There can be no good reason, aside from the public policy involved in the difference in grade of the offense, in permitting a defense of this kind, and denying it with respect to rape upon females, under the age of consent, yet it is the acknowledged public policy. The same rule was applied under statutes with respect to sales to persons in the habit of becoming intoxicated. Farrell v. State (1873), 45 Ind. 371. And under the statute prohibiting sales to persons in the habit of becoming intoxicated, it has been held that the person to whom the sale is alleged to have been made, must be shown to be in the habit of becoming intoxicated, and applied the former rule, as to defenses of good faith *578in the absence of the statutory notice. Miller v. Slate (1886), 107 Ind. 152, 7 N. E. 898; State v. Smith (1890), 122 Ind. 178, 23 N. E. 714; Commonwealth v. Stevens (1891), 153 Mass. 421, 25 Am. St. 647, 26 N. E. 992, 11 L. R. A. 357. In the Smith ease it was held that notice to the proprietor in writing must be shown, and that notice would not be imputed by an averment that a copy of the notice was left at, or in the saloon, or that it would be imputed to an employe, but, that if the employe had notice, or knowledge of a statutory notice to the proprietor, his conviction of a sale would be upheld.
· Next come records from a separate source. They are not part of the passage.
/-- R232: an M syllable's access; a misaligned one carries a free value (R233, R235, R236). -/
def State.memDo (s : State) (n : Fin 9) (a : Arch) (own : Option Nat) (y : Syl) : MemDo :=
  let buf := (s.seq n).sb ++ (s.seq n).heldStores own
  let load := fun (x : Access) => match sbCover buf x.tgt x.addr x.size with
    | .all v => MemDo.value x v
    | _ => MemDo.access x
  match y with
  | .mem op _ d r sg imm =>
    let m := s.memRef n a op r sg imm
    let odd := !memAligned op m.seg m.off
    if op.isStore then
      .store { tgt := m.tgt, addr := m.addr, size := op.size,
               data := if odd then s.freshAt 20 % 2 ^ (8 * op.size) else storeData a op d, seg := sg, off := m.off.toNat,
               world := a.world, sup := a.sup, sent := false }
    else
      let x : Access := { op := op, isPld := false, dst := d, tgt := m.tgt, addr := m.addr, size := op.size, seg := sg,
                          off := m.off.toNat, world := a.world, sup := a.sup, misaligned := odd,
                          data := (a.reg d).toNat % 2 ^ (8 * op.size), data2 := (a.reg (pairOf d)).toNat }
      if op.isAtomic then .access x else load x
  | .pld _ d r imm =>
    load { op := .lwu, isPld := true, dst := d, tgt := .pm, addr := progWord a r imm, size := 4, seg := 0, off := progWord a r imm,
           world := a.world, sup := a.sup, misaligned := false, data := 0, data2 := 0 }
  | .pst _ d r imm =>
    .store { tgt := .pm, addr := progWord a r imm, size := 4, data := (a.reg d).toNat % 2 ^ 32, seg := 0, off := progWord a r imm,
             world := a.world, sup := a.sup, sent := false }
  | _ => .nothing

/-- Whether a Loaf's M operation draws free values beyond those of `loafDraws`. -/
def State.memOdd (s : State) (n : Fin 9) (a : Arch) (l : List Syl) : Bool :=
  match slotOf l 2 with
  | some (.mem op _ _ r sg imm) => (let m := s.memRef n a op r sg imm; !memAligned op m.seg m.off)
  | _ => false

/-- R223: what an access that has returned leaves in the registers. -/
def Arch.loaded (a : Arch) (x : Access) (v : Nat) : Arch :=
  if x.isPld then a.setReg x.dst (BitVec.ofNat 64 v)
  else match x.op with
    | .sgld => a.setSeg x.world x.dst (BitVec.ofNat 128 v)
    | .vdld => { a with vd := a.vd.set (Fin.ofNat 32 x.dst.val) (BitVec.ofNat 256 v) }
    | _ => a.setReg x.dst (x.op.extend v)

/-! ### A Loaf's own causes (R268, step 3) -/

/-- PROG_ECC of the Loaf's words, ILLEGAL_LOAF, and PRIVILEGE for fetch. -/
def State.fetchCause (s : State) (n : Fin 9) (a : Arch) (l : List Syl) (delay : Bool) : Option Exc :=
  let ws := loafWords a.pc l
  match ws.find? (fun w => s.pmBadAt n.val w) with
  | some w => some (exc exProgEcc 0 w)
  | none =>
    if loafIllegal a.pc l delay a.vd then some (exc exIllegal)
    else (ws.find? (fun w => s.pmSecure n w != a.world)).map (fun w => exc exPrivilege 1 w)

/-- PRIVILEGE of the M slot (R226, R235, R246). -/
def State.memPriv (s : State) (n : Fin 9) (a : Arch) : Syl → Option Exc
  | .pld _ _ r imm =>
    let w := progWord a r imm
    if !a.sup || (!a.world && s.pmSecure n w) then some (exc exPrivilege 2 w) else none
  | .pst _ _ r imm =>
    let w := progWord a r imm
    if !a.sup || (!a.world && s.pmSecure n w && (s.pmSram n.val w).isSome) then some (exc exPrivilege 2 w) else none
  | .mem op _ _ _ _ _ => if (op == .sgld || op == .sgst) && !a.sup then some (exc exPrivilege 3) else none
  | .mfs _ _ k => if srDenied a k.toNat false then some (exc exPrivilege 3) else none
  | .mts _ _ k => if srDenied a k.toNat true then some (exc exPrivilege 3) else none
  | _ => none

/-- PRIVILEGE for reasons other than fetch. -/
def State.loafPriv (s : State) (n : Fin 9) (a : Arch) (l : List Syl) : Option Exc :=
  l.findSome? (fun y => match y with
    | .rfe .. => if !a.sup || (!a.world && a.rfeWorld) then some (exc exPrivilege 4) else none
    | .vec .vrestart _ => if !a.sup then some (exc exPrivilege 5) else none
    | y => s.memPriv n a y)

/-- PROG_ECC of a word that PLD reads, and of a gate descriptor (R247, R277). -/
def State.dataEcc (s : State) (n : Fin 9) (a : Arch) (l : List Syl) : Option Exc :=
  l.findSome? (fun y => match y with
    | .pld _ _ r imm =>
      if (s.memPriv n a y).isNone && s.pmBadAt n.val (progWord a r imm) then some (exc exProgEcc 0 (progWord a r imm)) else none
    | .gate _ c => (s.gateEcc n a.world c.toNat).map (fun w => exc exProgEcc 1 w)
    | _ => none)

/-- Whether a Loaf is about to change the world (R270). -/
def State.changesWorld (s : State) (n : Fin 9) (a : Arch) (l : List Syl) : Bool :=
  l.any (fun y => match y with
    | .gate _ c => s.gateCross n a.world c.toNat && (s.gateFault n a c.toNat).isNone
    | .rfe .. => a.rfeWorld != a.world
    | _ => false)

/-- R48, R54: whether a recorded vector fault is delivered at a Loaf. -/
def State.vecCause (s : State) (n : Fin 9) (a : Arch) (l : List Syl) : Option Exc :=
  let q := s.seq n
  let here := match slotOf l 7 with
    | some (.vec .vsync _) => q.outs.isEmpty
    | some _ => true
    | none => s.changesWorld n a l
  if q.vecPending && here then some (exc exVector) else none

def State.recipeCause (s : State) (n : Fin 9) (l : List Syl) : Option Exc :=
  match slotOf l 7 with
  | some (.vec (.recipe k) v) => if recipeBad (s.recipeOf n (.recipe k)) v.een then some (exc exRecipe k.val) else none
  | _ => none

/-- R242: RS_OVERFLOW and RS_UNDERFLOW. -/
def stackCause (a : Arch) (l : List Syl) : Option Exc :=
  let c := a.ctx a.world
  match slotOf l 3 with
  | some (.call ..) | some (.callr ..) => if a.rsm && decide (16 ≤ c.rsDepth) then some (exc exRsOver) else none
  | some (.ret ..) => if a.rsm && decide (c.rsDepth = 0) then some (exc exRsUnder) else none
  | _ => none

/-- R233, R246: SEG_ACCESS and SEG_LIMIT. -/
def State.segCause (s : State) (n : Fin 9) (a : Arch) (l : List Syl) : Option Exc :=
  match slotOf l 2 with
  | some (.mem op _ _ r sg imm) =>
    let m := s.memRef n a op r sg imm
    (scalarCheck op m.seg a.sup m.off).map (fun c => exc c sg.val (ofInt 64 m.off))
  | some (.pst _ _ r imm) => if (s.pmSram n.val (progWord a r imm)).isNone then some (exc exSegAccess 0 (progWord a r imm)) else none
  | _ => none

/-- R229: DIV_ZERO. -/
def divCause (a : Arch) (l : List Syl) : Option Exc :=
  if l.any (fun y => match y with
      | .alu op _ _ w _ _ y => op.isDiv && decide ((a.reg y).toNat % 2 ^ (if w then 32 else 64) = 0)
      | _ => false) then some (exc exDivZero) else none
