/-- R252, R128: a predicted branch resolves. A wrong prediction cancels what lies beyond it; with ANNUL the delay Loaf is
then met again under what is known. -/
def State.branchDone (s : State) (n : Fin 9) (r : SpecRec) (br delay : List Syl) (guess : Option (BitVec 19)) (after : Arch)
    (p : Nat) : State :=
  let t := brTarget r.ckpt br
  let s := match brKind br with
    | some k => s.btbUpdate n r.ckpt k t
    | none => s
  let an := annulOf br
  let know := fun (q : Seq) (ran : Bool → Bool) => q.setPair p (fun b st _ x => .pair b st (.known t) (ran x))
  if t = guess then
    let s := s.closeRec n r.id
    (s.setSeq n (know (s.seq n) (fun x => x || !delay.isEmpty))).pairSettle n
  else
    let met := !delay.isEmpty
    let wait := if met then [delay] else (s.seq n).waiting.take 1
    let part := if met || !wait.isEmpty then [] else (s.seq n).asm
    let s := s.cancelFrom n r.id after
    if an then
      let q := know (s.seq n) (fun _ => false)
      s.setSeq n { q with delayOf := some p, waiting := wait, asm := part }
    else
      s.setSeq n { s.seq n with arch := { after with pc := t.getD after.pc } }

/-- BRANCH_RESOLVE: the open prediction resolves once its register is written. -/
def State.branchResolve (s : State) (n : Fin 9) : State :=
  let q := s.seq n
  match q.spec.find? SpecRec.isBranch with
  | none => s
  | some r =>
    match r.kind with
    | .branch br delay t after p =>
      let pend := match (slotOf br 3).bind Syl.brReg with
        | some g => (q.pendG p).contains g
        | none => false
      if pend || !s.seqRuns n then s else (s.branchDone n r br delay t after p).pump n
    | _ => s

/-- BTB_INVALIDATE (R255): BTB_INV clears when every entry is invalid. -/
def State.btbInvalidate (s : State) (n : Fin 9) : State :=
  if s.flag (SEQ_CTL n.val) SEQ_CTL.BTB_INV then
    (s.setSeq n { s.seq n with btb := [] }).setFld (SEQ_CTL n.val) SEQ_CTL.BTB_INV 0
  else s

end Sys2Proof.Machine
end

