/-- R617, R618: a write to a posted block fills its master's slot, or is discarded and recorded. -/
def State.postWrite (s : State) (m : Master) (a size v : Nat) : State × Option Nat :=
  let blk := fun (x : Nat) => decide (0xE00000 ≤ x)
  let ok := if blk a then s.tmrMayWrite m a && (decide (size = 4) || s.tmrMayWrite m (a + 4)) else m.secSup || !stGuarded a size
  if !ok then (s, some erDenied)
  else if s.st.posted.any (fun p => p.master == m.id && blk p.addr == blk a) then
    if s.flag ST_WSTAT ST_WSTAT.WDROP then (s, none)
    else
      let s := (s.setFlag ST_WSTAT ST_WSTAT.DBLOCK (blk a)).setFld ST_WSTAT ST_WSTAT.DMASTER m.id
      (s.setFld ST_WSTAT ST_WSTAT.WDROP 1, none)
  else
    let p : Posted := { master := m.id, world := m.world, sup := m.sup, addr := a, size := size, data := v }
    ({ s with st := { s.st with posted := s.st.posted ++ [p] } }, none)

/-- A write of 4 or 8 bytes as its block takes it; `ep` is the endpoint that a host's request came through. -/
def State.blockWrite (s : State) (m : Master) (ep : Option Nat) (a size v : Nat) : State × Option Nat :=
  let fn := if m.isHost then some (ep.getD ((m.id - 11) * 2), 0) else none
  if a < 0x200000 then s.seqRegWrite m a size v
  else if a < 0x400000 then s.pipeRegWrite m a size v
  else if a < 0x600000 then s.vmRegWrite m a size v
  else if a < 0x700000 then s.lsRegWrite m a size v
  else if a < 0x800000 then s.fabRegWrite m a size v
  else if a < 0x900000 then s.qeWrite m ep a size v
  else if a < 0xA00000 then s.bmRegWrite m a size v
  else if a < 0xB00000 then s.chRegWrite m (chCanon a) size v
  else if a < 0xC00000 then s.hpRegWrite m ep a size v
  else if a < 0xD00000 then s.fjRegWrite m a size v
  else if a < 0xF00000 then s.postWrite m a size v
  else if a < 0x1000000 then s.secWrite m a size v
  else s.ctxWrite m a size v fn

/-- The staged words of a register applied, lowest first, each as its master wrote it. -/
def State.stagedApply (s : State) (m : Master) (ep : Option Nat) (b n : Nat) : State :=
  let mine := fun (x : StagedWord) => decide (b ≤ x.addr) && decide (x.addr < b + 4 * n)
  let ws := s.wideWr.filter mine
  let s := { s with wideWr := s.wideWr.filter (fun x => !mine x) }
  (upTo n).foldl (fun s i => match ws.find? (fun x => x.addr == b + 4 * i) with
    | some x => (s.blockWrite m ep x.addr 4 x.data.toNat).1
    | none => s) s

/-- R612: a write to a word of a wide register is staged, and takes effect with the highest 8 B word. -/
def State.wideWrite (s : State) (m : Master) (ep : Option Nat) (b n a size v : Nat) : State :=
  let hit := fun (x : StagedWord) => decide (b ≤ x.addr) && decide (x.addr < b + 4 * n)
  let keep := s.wideWr.filter (fun x => !hit x || (x.master == m.id && !(decide (a ≤ x.addr) && decide (x.addr < a + size))))
  let w0 : StagedWord := { addr := a, master := m.id, data := BitVec.ofNat 32 v }
  let w1 : StagedWord := { addr := a + 4, master := m.id, data := BitVec.ofNat 32 (v / 2 ^ 32) }
  let s := { s with wideWr := keep ++ (if size = 8 then [w0, w1] else [w0]) }
  if b + 4 * n - 8 ≤ a then s.stagedApply m ep b n else s

/-- A write that a master's request makes, with the error response it receives, which is not yet recorded. A word of a
wide register is first offered to its block, which may refuse it. -/
def State.ctlPut (s : State) (m : Master) (ep : Option Nat) (a size v : Nat) : State × Option Nat :=
  match (if 0x1000000 ≤ a then none else wideOf (if 0xA00000 ≤ a ∧ a < 0xB00000 then chCanon a else a)) with
  | none => s.blockWrite m ep a size v
  | some (b, n) =>
    let a := if 0xA00000 ≤ a ∧ a < 0xB00000 then chCanon a else a
    let seq := a < 0x200000
    match s.blockWrite m ep a size v with
    | (s', some e) => (s', some e)
    | (s', none) =>
      if seq ∧ 0x400 ≤ a % 0x10000 ∧ a % 0x10000 < 0x800
          ∧ s.flag (SEQ_RECIPE_LOCK ((a - 0x100000) / 0x10000)) SEQ_RECIPE_LOCK.LOCK then (s', none)
      else (s.wideWrite m ep b n a size v, none)

/-- R611: a write; one that is not 4 or 8 bytes wide, or not aligned, receives DEFAULT. -/
def State.ctlWrite (s : State) (m : Master) (ep : Option Nat) (a size v : Nat) : State × Acc Unit :=
  let fail := fun (s : State) (c : Nat) => (s.fabErr m 0 0 a true c, (Acc.err c : Acc Unit))
  match s.ctlGate m a with
  | .hold => (s.holdWake, .hold)
  | .err c => fail s c
  | .go =>
    if (size ≠ 4 ∧ size ≠ 8) ∨ a % size ≠ 0 ∨ !regListed a size then fail s erDefault
    else match s.ctlPut m ep a size v with
      | (s, some c) => fail s c
      | (s, none) => (s, .ok ())

/-! ### Posted writes applied (R617) -/

/-- A word of the ST block written as R617 applies it: a request taken, the last-gasp ring cleared, a field stored. -/
def State.stWord (s : State) (m : Master) (a v : Nat) : State :=
  if a = ST_MODE_REQ then
    let s := (s.wordWrite a v).setFld ST_MODE_REQ ST_MODE_REQ.GO 0
    if !bitAt v 4 then s
    else if s.fld ST_MODE_REQ ST_MODE_REQ.REQ = 11 then s.wipeEnter (s.flag SEC_CTL SEC_CTL.WIPE_FULL)
    else s.modeRequest (s.fld ST_MODE_REQ ST_MODE_REQ.REQ) none
  else if a = ST_LG_CTL then (if bitAt v 31 then s.lgClear else s)
  else if a = ST_MODE then (if m.id = 13 then s.wordWrite a v else s)
  else s.wordWrite a v

/-- POSTED_WRITE_APPLY: the oldest accepted write takes effect. -/
def State.postApply (s : State) : State :=
  match s.st.posted with
  | [] => s
  | p :: ps =>
    let s := { s with st := { s.st with posted := ps } }
    let m : Master := ⟨p.master, p.world, p.sup⟩
    if 0xE00000 ≤ p.addr then s.tmrApply m p.addr p.size p.data
    else
      let s := s.stWord m p.addr (p.data % 2 ^ 32)
      if p.size = 8 then s.stWord m (p.addr + 4) (p.data / 2 ^ 32 % 2 ^ 32) else s

/-! ### The fabric's ports (R346 to R350) -/

/-- The target port of a request: its block, the program memory or the local store of a number, or the default target. -/
def fabPort (r : FabReq) : Nat :=
  match r.kind with
  | .ctl =>
    if (blockRegs r.addr).isEmpty then 0
    else if 0x1000000 ≤ r.addr ∨ (0x800000 ≤ r.addr ∧ r.addr < 0x900000) then 0x80
    else r.addr / 0x10000
  | .prog => 0x1000 + r.unit.val
  | .store => 0x2000 + r.unit.val

def fabKindNo : FabKind → Nat
  | .ctl => 0
  | .prog => 1
  | .store => 2

/-- Table 10-12: whether a master may issue a request of this kind and size. -/
def fabAllowed (r : FabReq) : Bool :=
  let write := r.data.isSome
  match r.kind with
  | .ctl => r.who.isSeq || r.who.isHost || decide (r.who.id = 13) || (decide (r.who.id = 14) && r.vc2) || decide (r.who.id = 15)
  | .prog => decide (r.who.id = 13) || (decide (r.who.id = 9) && !write)
  | .store => decide (r.who.id = 10) || decide (r.who.id = 13) || decide (r.who.id = 15) || (decide (r.who.id = 9) && write)

/-- The bytes of the block that an address lies in end here. -/
def blockEnd (a : Nat) : Nat :=
  if 0x800000 ≤ a ∧ a < 0x900000 then 0x900000
  else if 0x1000000 ≤ a ∧ a < 0x1400000 then 0x1400000
  else a / 0x10000 * 0x10000 + 0x10000

/-- What a request comes to: it waits; or it is answered with a code (0 for none) and the data read. -/
abbrev FabAns := Option (Nat × Nat)

/-- A burst as consecutive 8 B accesses (R611); its answer carries the first error. -/
def fabBurst (m : Master) (ep : Option Nat) : Nat → State → Nat → Option Nat → Nat → State × Nat × Nat
  | 0, s, _, _, _ => (s, 0, 0)
  | k + 1, s, a, d, i =>
    let (s, c, v) := match d with
      | some x => (match s.ctlWrite m ep a 8 (bitsOf x (64 * i) 64) with
        | (s, .err c) => (s, c, 0)
        | (s, _) => (s, 0, 0))
      | none => (match s.ctlRead m ep a 8 with
        | (s, .ok v) => (s, 0, v)
        | (s, .err c) => (s, c, 0)
        | (s, .hold) => (s, 0, 0))
    let (s, c', v') := fabBurst m ep k s (a + 8) d (i + 1)
    (s, if c = 0 then c' else c, v + v' * 2 ^ 64)

/-- A control-space request at its port. The chain's reach only doorbells (R402); a host's names its endpoint. -/
def State.fabCtl (s : State) (r : FabReq) : State × FabAns :=
  let m := r.who
  let ep := if m.isHost then some ((m.id - 11) * 2 + r.unit.val % 2) else none
  let bad := fun (c : Nat) => (s.fabErr m 0 0 r.addr r.data.isSome c, (some (c, 0) : FabAns))
  if m.id = 15 then
    match r.data with
    | some v =>
      if 0x880000 ≤ r.addr ∧ r.addr < 0x900000 ∧ r.addr % r.size = 0 ∧ (r.size = 4 ∨ r.size = 8) then
        let q := (r.addr - 0x880000) / 8
        let lo := decide (r.addr % 8 = 0)
        let tail := if lo then some (v % 65536) else none
        let head := if r.size = 8 then some (bitsOf v 32 16) else if lo then none else some (v % 65536)
        (s.doorbell q .chain tail head, some (0, 0))
      else bad erDenied
    | none => bad erDenied
  else if 8 < r.size then
    match s.ctlGate m r.addr with
    | .hold => (s.holdWake, none)
    | .err c => bad c
    | .go =>
      if blockEnd r.addr < r.addr + r.size ∨ r.addr % 8 ≠ 0 then bad erDefault
      else (let x := fabBurst m ep (r.size / 8) s r.addr r.data 0; (x.1, some x.2))
  else match r.data with
    | some v =>
      (match s.ctlWrite m ep r.addr r.size v with
      | (s, .ok _) => (s, some (0, 0))
      | (s, .err c) => (s, some (c, 0))
      | (s, .hold) => (s, none))
    | none =>
      (match s.ctlRead m ep r.addr r.size with
      | (s, .ok v) => (s, some (0, v))
      | (s, .err c) => (s, some (c, 0))
      | (s, .hold) => (s, none))

/-- A program memory request (R345): a word with a double-bit error answers UE; a write to boot ROM, DENIED. -/
def State.fabProg (s : State) (r : FabReq) : State × FabAns :=
  let n := r.unit.val
  let words := (upTo (r.size / 4 + 1)).map (fun i => r.addr / 4 * 4 + 4 * i)
  let words := words.filter (fun w => decide (w < r.addr + r.size))
  let bad := fun (s : State) (c : Nat) => (s.fabErr r.who 1 n r.addr r.data.isSome c, (some (c, 0) : FabAns))
  if 0x80000 < r.addr + r.size then bad s erDefault
  else match r.data with
    | some v =>
      if words.any (fun w => (s.pmSram n w).isNone) then bad s erDenied
      else (s.pmWrite n r.addr (toBytes r.size v), some (0, 0))
    | none =>
      if words.any (fun w => s.pmBadAt n w) then bad (s.raise (0x20 + 4 * n + 1) (seqUnit n) svSevere) erUe
      else (s, some (0, s.pmNat n r.addr r.size))

/-- A local store request. -/
def State.fabStore (s : State) (r : FabReq) : State × FabAns :=
  let n := r.unit.val
  let bad := fun (s : State) (c : Nat) => (s.fabErr r.who 2 n r.addr r.data.isSome c, (some (c, 0) : FabAns))
  match r.data with
  | some v =>
    (match s.lsWrite n r.who.world r.addr (toBytes r.size v) with
    | (s, .ok _) => (s, some (0, 0))
    | (s, .err c) => bad s c
    | (s, .hold) => (s, none))
  | none =>
    (match s.lsRead n r.who.world r.addr r.size with
    | (s, .ok d) => (s, some (0, ofBytes d))
    | (s, .err c) => bad s c
    | (s, .hold) => (s, none))
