-- ==== Sys2Proof/Machine/Dict.lean ====
section
/-! DEFINITION. Sys2Proof/Machine/Dict.lean: the values of the dictionary's objects and writes to them (R540 to R547, R556,
and the tables of objects that the other chapters give). -/
namespace Sys2Proof.Machine

/-- What the dictionary answers: a value with its type's code, or an abort code (Table 17-9). -/
inductive DictAns
  | value (ty : Nat) (v : List Byte)
  | abort (code : Nat)
  deriving DecidableEq, Repr

/-! ### Values -/

/-- Whether the block that holds a register is powered (R556): the Starter die always, the base die from Proofing on, of
which Brumation leaves the ports. -/
def State.powered (s : State) (a : Nat) : Bool :=
  if 0xC00000 ≤ a ∧ a < 0xD00000 then s.fjRuns
  else if 0xD00000 ≤ a ∧ a < 0x1000000 then true
  else decide (2 ≤ s.st.base) && !(decide (s.st.base = mBrum) && (decide (a < 0xA00000) || decide (0x1000000 ≤ a)))

/-- The device as its mirrored objects show it: with the base die off, the registers as they last stood (R556). -/
def State.shadow (s : State) : State :=
  if s.st.base < 2 then { s with regs := s.st.known.foldl (fun m p => mput regReset m p.1 p.2) s.regs } else s

/-- The text of a STRING object. -/
def textBytes (t : String) : List Byte := t.toList.map (fun c => BitVec.ofNat 8 c.toNat)

/-- A DOMAIN of bits: bit `i` says whether `f i`. -/
def bitField (n : Nat) (f : Nat → Bool) : List Byte :=
  (upTo n).map (fun k => BitVec.ofNat 8 ((upTo 8).foldl (fun a i => a + bit01 (f (8 * k + i)) * 2 ^ i) 0))

/-- 0x1000 (R11). -/
def State.viewIdent (s : State) (sub : Nat) : List Byte :=
  if sub = 1 then textBytes "Feldodar Microsystems"
  else if sub = 2 then textBytes (if Config.orderingCode = .lq then "NX-1696-LQ" else "NX-1696-BQ")
  else if sub = 3 then toBytes 4 (s.regNat ST_IDENT 1)
  else if sub = 4 then textBytes "A1"
  else toBytes 8 Config.serial.toNat

/-- 0x1F00:01 to 0x1F00:05. LEASE_LEFT is in whole milliseconds, rounded down. -/
def State.viewOwn (s : State) (sub : Nat) : List Byte :=
  if sub = 3 then toBytes 8 s.st.challenge.toNat
  else match s.st.own.owner with
    | none => if sub = 1 then toBytes 2 0xFFFF else if sub = 2 then toBytes 1 0xFF else toBytes (if sub = 4 then 4 else 1) 0
    | some o =>
      if sub = 1 then toBytes 2 o.src
      else if sub = 2 then toBytes 1 o.path
      else if sub = 4 then toBytes 4 ((s.st.own.leaseEnd - s.now) / 1000000)
      else toBytes 1 o.prio

/-- CAN_STATUS (0x1010:06). -/
def State.viewCan (s : State) : Nat :=
  let f := fun b => if bitAt s.st.canEn b then cget s.st.canState b else 3
  f 0 + 4 * f 1
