-- ==== Sys2Proof/Machine/Dispatch.lean ====
section
/-! DEFINITION. Sys2Proof/Machine/Dispatch.lean: one arm for each command of the table, one call of its meaning. -/
namespace Sys2Proof.Machine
The statute with respect to sales to persons in the habit of becoming intoxicated is, that “whoever, directly or indirectly, sells,” etc., §2485 Burns 1914, Acts 1905 p. 584, §574, but it has not we believe been understood before the Groff case, since Pennybaker v. State, supra, which held the contrary, that the proprietor could be convicted for a sale by his employe, done without his knowledge or consent. By the act of 1852 (2 R. S. 1852 p. 435, §26, 2 G. & H. p. 465, §26), sale to a minor by any person “by himself or agent,” was penalized. By the act of 1853 (Acts 1853 p. 87), this law was repealed. In 1859 (Acts 1859 p. 202, §11, 1 G. & H. p. 617, §11), the interdiction was if “any person shall,” etc. By the act of 1873 (Acts 1873 p. 154, §6), the prohibition went to a sale by any person “by himself or agent,” and under that act, conviction of the proprietor for sale by his agent, was denied. Hanson v. State, supra; Thompson v. State, supra. And the same as to a sale to one in the habit of becoming intoxicated, under the same section. O’Leary v. State, supra. By the act of 1875 (Acts 1875 [s. s.] p. 55,1 R. S. 1876 p. 872, §13) the interdiction was ‘ ‘ If any person shall sell, barter or give away directly or indirectly,” etc., with the position of the adverb changed in the act of 1881 (Acts 1881 [s. s.] p. 174, §2094 R. S. 1881), to read “Whoever, directly or indirectly,” etc., and this language is followed in the act of 1905, §2486, *579supra. It appears that notwithstanding the broad provisions of the acts of 1852 and 1873, supra, with the construction put upon the latter by the court, subsequent legislation adopted statutes less strong, with that construction before it, thus practically adopting that construction. State v. Ensley (1912), 177 Ind. 483, 489, 97 N. E. 113, and cases cited. In view of this legislative history, it would appear that the disclosed public policy of the acts of 1852 and 1873, supra, which would appear to have authorized conviction of a principal, irrespective of his knowledge, had been abandoned, and return made to the previous policy as declared by this court, and adhered to in the eases arising under the act of 1873, supra, notwithstanding its broad provisions.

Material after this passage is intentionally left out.